I guess the only thing that kept our heads above water was that beauty contest. Folks kept right on being interested in that and watched for results every time we put up names. Principal Pilkins, with a lot of young ladies working for him, was climbing up pretty fast. Mr. Peterson was coming strong, too. His wife stirred up a lot of votes for him, and so did Mrs. Bloom for her husband. One week one of them would be ahead, and the next week the other would shoot into the lead. Then there were Chet and Chancy! I guess those two gave up everything else to run down votes. They begged them and borrowed them and worked for them and traded for them. Yes, that is a fact. Votes got to be a sort of money among the boys. You were always sure you could swap them for something. Most of the time there was a boy or so hanging around the front of the Bazar to ask everybody that came out for the votes they’d got. Some people weren’t interested a bit, and would toss them over. So the boys managed to get a stock. Those five were in the lead a little. You never could tell which one would come out ahead until there was a count. But at least a dozen more men were up where they had a chance. So everybody was interested, and almost everybody was mad at somebody else. That’s all that kept us going.

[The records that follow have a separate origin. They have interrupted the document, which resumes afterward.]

-- ==== Sys2Proof/Laws/Progress.lean ====
section
/-! SUPPORT. Every move of a BUSY engine brings the decode nearer to its end: a measure of four numbers in lexicographic order
that each move decreases (R237), and what a move leaves alone. -/

namespace Sys2Proof.Machine

/-- Which part of R236 is still to come: the check, the passes, the expansion, the compositing. -/
def State.phase (s : State) : Nat :=
  match s.stage with
  | .configure => 3
  | .beginPass => 2
  | .row => 2
  | .scatter => 2
  | .retire => 2
  | .expand => 1
  | .composite => 0

/-- Within the passes, how many beginnings and bodies of passes are still to come; in the compositing, how many pixels. -/
def State.passesLeft (s : State) : Nat :=
  let inBody := if s.pass < s.passes.length then 2 * (s.passes.length - s.pass) - 1 else 1
  match s.stage with
  | .configure => 0
  | .beginPass => 2 * (s.passes.length - s.pass)
  | .row => inBody
  | .scatter => inBody
  | .retire => inBody
  | .expand => 0
  | .composite => s.W * s.H - s.k

/-- Within a pass, how many rows are still to come. -/
def State.rowsLeft (s : State) : Nat :=
  match s.stage with
  | .configure => 0
  | .beginPass => 0
  | .row => s.subHeight - s.r
  | .scatter => s.subHeight - s.r
  | .retire => s.subHeight - s.r
  | .expand => 0
  | .composite => 0

/-- Within a row, how many actions are still to come. -/
def State.actionsLeft (s : State) : Nat :=
  match s.stage with
  | .configure => 0
  | .beginPass => 0
  | .row => s.subWidth + 2
  | .scatter => s.subWidth - s.c + 1
  | .retire => 0
  | .expand => 0
  | .composite => 0

/-- How far a decode is from its end. -/
def State.remaining (s : State) : Nat × Nat × Nat × Nat := (s.phase, s.passesLeft, s.rowsLeft, s.actionsLeft)

/-- One decode is nearer to its end than another. -/
abbrev Nearer : Nat × Nat × Nat × Nat → Nat × Nat × Nat × Nat → Prop :=
  Prod.Lex (· < ·) (Prod.Lex (· < ·) (Prod.Lex (· < ·) (· < ·)))

theorem nearer_wf : WellFounded Nearer :=
  WellFounded.prod_lex Nat.lt_wfRel.wf
    (WellFounded.prod_lex Nat.lt_wfRel.wf (WellFounded.prod_lex Nat.lt_wfRel.wf Nat.lt_wfRel.wf))

theorem nearer_phase {a b : Nat} {x y : Nat × Nat × Nat} (h : a < b) : Nearer (a, x) (b, y) := Prod.Lex.left _ _ h

theorem nearer_passes {n a b : Nat} {x y : Nat × Nat} (h : a < b) : Nearer (n, a, x) (n, b, y) :=
  Prod.Lex.right _ (Prod.Lex.left _ _ h)

theorem nearer_rows {n m a b x y : Nat} (h : a < b) : Nearer (n, m, a, x) (n, m, b, y) :=
  Prod.Lex.right _ (Prod.Lex.right _ (Prod.Lex.left _ _ h))

theorem nearer_actions {n m p a b : Nat} (h : a < b) : Nearer (n, m, p, a) (n, m, p, b) :=
  Prod.Lex.right _ (Prod.Lex.right _ (Prod.Lex.right _ h))

/-- A move leaves the turns to come alone. -/
theorem EngineMove.schedule_eq {s t : State} (h : EngineMove s t) : t.schedule = s.schedule := by
  cases h with
  | rowShort i hs hp hi ht hl =>
    rw [unfilterBytes_eq (predictorOf i) (s.L - (s.pos.toNat + 1)) { s.advance with i := 0 }]
    rfl
  | row i v hs hi ht hl ho he hp hf => rw [he]
  | pixel hs hc => rw [copyBytes_eq]
  | nextRow hs hr => rw [copyBytes_eq]
  | passEnds hs hr => rw [copyBytes_eq]
  | expanded hs hv => rw [expandEntries_eq]
  | composited hs hk hi => rw [compositePixel_eq s s.k hi]
  | _ => rfl

/-- A fault of a running decode ends it in FAULT alone (R256, R242). -/
theorem raiseFault_ends {f : FaultCause} {p v : Word} {s : State} (hd : s.status.done = false) :
    (raiseFault f p v s).status.busy = false ∧
      ((raiseFault f p v s).status.done ^^ (raiseFault f p v s).status.fault) = true :=
  ⟨rfl, by rw [raiseFault_status, hd]; rfl⟩

/-- A move leaves STATUS alone or ends the decode in exactly one of DONE and FAULT (R24, R242). -/
theorem EngineMove.status_eq_or_ends {s t : State} (h : EngineMove s t) (hd : s.status.done = false)
    (hf : s.status.fault = false) :
    t.status = s.status ∨ (t.status.busy = false ∧ (t.status.done ^^ t.status.fault) = true) := by
  cases h with
  | rowShort i hs hp hi ht hl => exact .inr (raiseFault_ends ((unfilterBytes_flags _ _ _).1.trans hd))
  | row i v hs hi ht hl ho he hp hf => rw [he]; exact .inl rfl
  | pixel hs hc => rw [copyBytes_eq]; exact .inl rfl
  | nextRow hs hr => rw [copyBytes_eq]; exact .inl rfl
  | passEnds hs hr => rw [copyBytes_eq]; exact .inl rfl
  | expanded hs hv => rw [expandEntries_eq]; exact .inl rfl
  | composited hs hk hi => rw [compositePixel_eq s s.k hi]; exact .inl rfl
  | checkFails n hs h => exact .inr (raiseFault_ends hd)
  | tagMissing hs hp => exact .inr (raiseFault_ends hd)
  | tagIllegal hs hp ht => exact .inr (raiseFault_ends hd)
  | indexFault hs hk hi h => exact .inr (raiseFault_ends hd)
  | decodeEnds hs hk => exact .inr ⟨rfl, by show (true ^^ s.status.fault) = true; rw [hf]; rfl⟩
  | _ => exact .inl rfl

/-- A move that leaves the decode running brings it nearer to its end (R237). -/
theorem EngineMove.nearer {s t : State} (h : EngineMove s t) (hb : t.status.busy = true) :
    Nearer t.remaining s.remaining := by
  cases h with
  | checkFails n hs h => cases hb
  | tagMissing hs hp => cases hb
  | tagIllegal hs hp ht => cases hb
  | rowShort i hs hp hi ht hl => cases hb
  | indexFault hs hk hi h => cases hb
  | decodeEnds hs hk => cases hb
  | checkPasses hs h => exact nearer_phase (by simp only [State.phase, hs]; decide)
  | emptyPass hs hp h =>
    simp only [State.remaining, State.phase, State.passesLeft, hs]
    exact nearer_passes (show 2 * (s.passes.length - (s.pass + 1)) < 2 * (s.passes.length - s.pass) by omega)
  | passBegins hs hp hw hh =>
    simp only [State.remaining, State.phase, State.passesLeft, hs]
    refine nearer_passes ?_
    show (if s.pass < s.passes.length then 2 * (s.passes.length - s.pass) - 1 else 1) < 2 * (s.passes.length - s.pass)
    split_ifs
    omega
  | passesEnd hs hp =>
    refine nearer_phase ?_
    simp only [State.phase, hs]
    split_ifs <;> decide
  | row i v hs hi ht hl ho he hp hf =>
    rw [he]
    simp only [State.remaining, State.phase, State.passesLeft, State.rowsLeft, State.actionsLeft, hs]
    exact nearer_actions (show s.subWidth - 0 + 1 < s.subWidth + 2 by omega)
  | pixel hs hc =>
    rw [copyBytes_eq]
    simp only [State.remaining, State.phase, State.passesLeft, State.rowsLeft, State.actionsLeft, hs]
    exact nearer_actions (show s.subWidth - (s.c + 1) + 1 < s.subWidth - s.c + 1 by omega)
  | rowScattered hs hc =>
    simp only [State.remaining, State.phase, State.passesLeft, State.rowsLeft, State.actionsLeft, hs]
    exact nearer_actions (Nat.succ_pos _)
  | nextRow hs hr =>
    rw [copyBytes_eq]
    simp only [State.remaining, State.phase, State.passesLeft, State.rowsLeft, State.actionsLeft, hs]
    exact nearer_rows (show s.subHeight - (s.r + 1) < s.subHeight - s.r by omega)
  | passEnds hs hr =>
    rw [copyBytes_eq]
    simp only [State.remaining, State.phase, State.passesLeft, hs]
    refine nearer_passes ?_
    show 2 * (s.passes.length - (s.pass + 1)) <
      if s.pass < s.passes.length then 2 * (s.passes.length - s.pass) - 1 else 1
    split_ifs <;> omega
  | expanded hs hv => exact nearer_phase (by simp only [State.phase, hs]; decide)
  | expansionSkipped hs hv => exact nearer_phase (by simp only [State.phase, hs]; decide)
  | composited hs hk hi =>
    rw [compositePixel_eq s s.k hi]
    simp only [State.remaining, State.phase, State.passesLeft, hs]
    exact nearer_passes (show s.W * s.H - (s.k + 1) < s.W * s.H - s.k by omega)

end Sys2Proof.Machine
end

The next week Mark managed to think up a couple of things to interest folks. One was a guessing-contest. He filled a big bottle with beans and put it in the window. Everybody who bought a nickel’s worth could have a guess at how many beans there were, and the one who came nearest was to get a prize. If it was a lady she got a pair of gloves, and if it was a man he got a patent safety razor that looked like a cross between the cow-catcher on an engine and a hoe.
Wicksville was quite a place to guess, so we got in a little trade with that. That week we did better than the week before. But after we had sent mother what she needed we only put by five dollars in the bank. We were still nearly three hundred dollars away from having enough to pay Jehoshaphat P. Skip his five hundred dollars and get free from the chattel mortgage.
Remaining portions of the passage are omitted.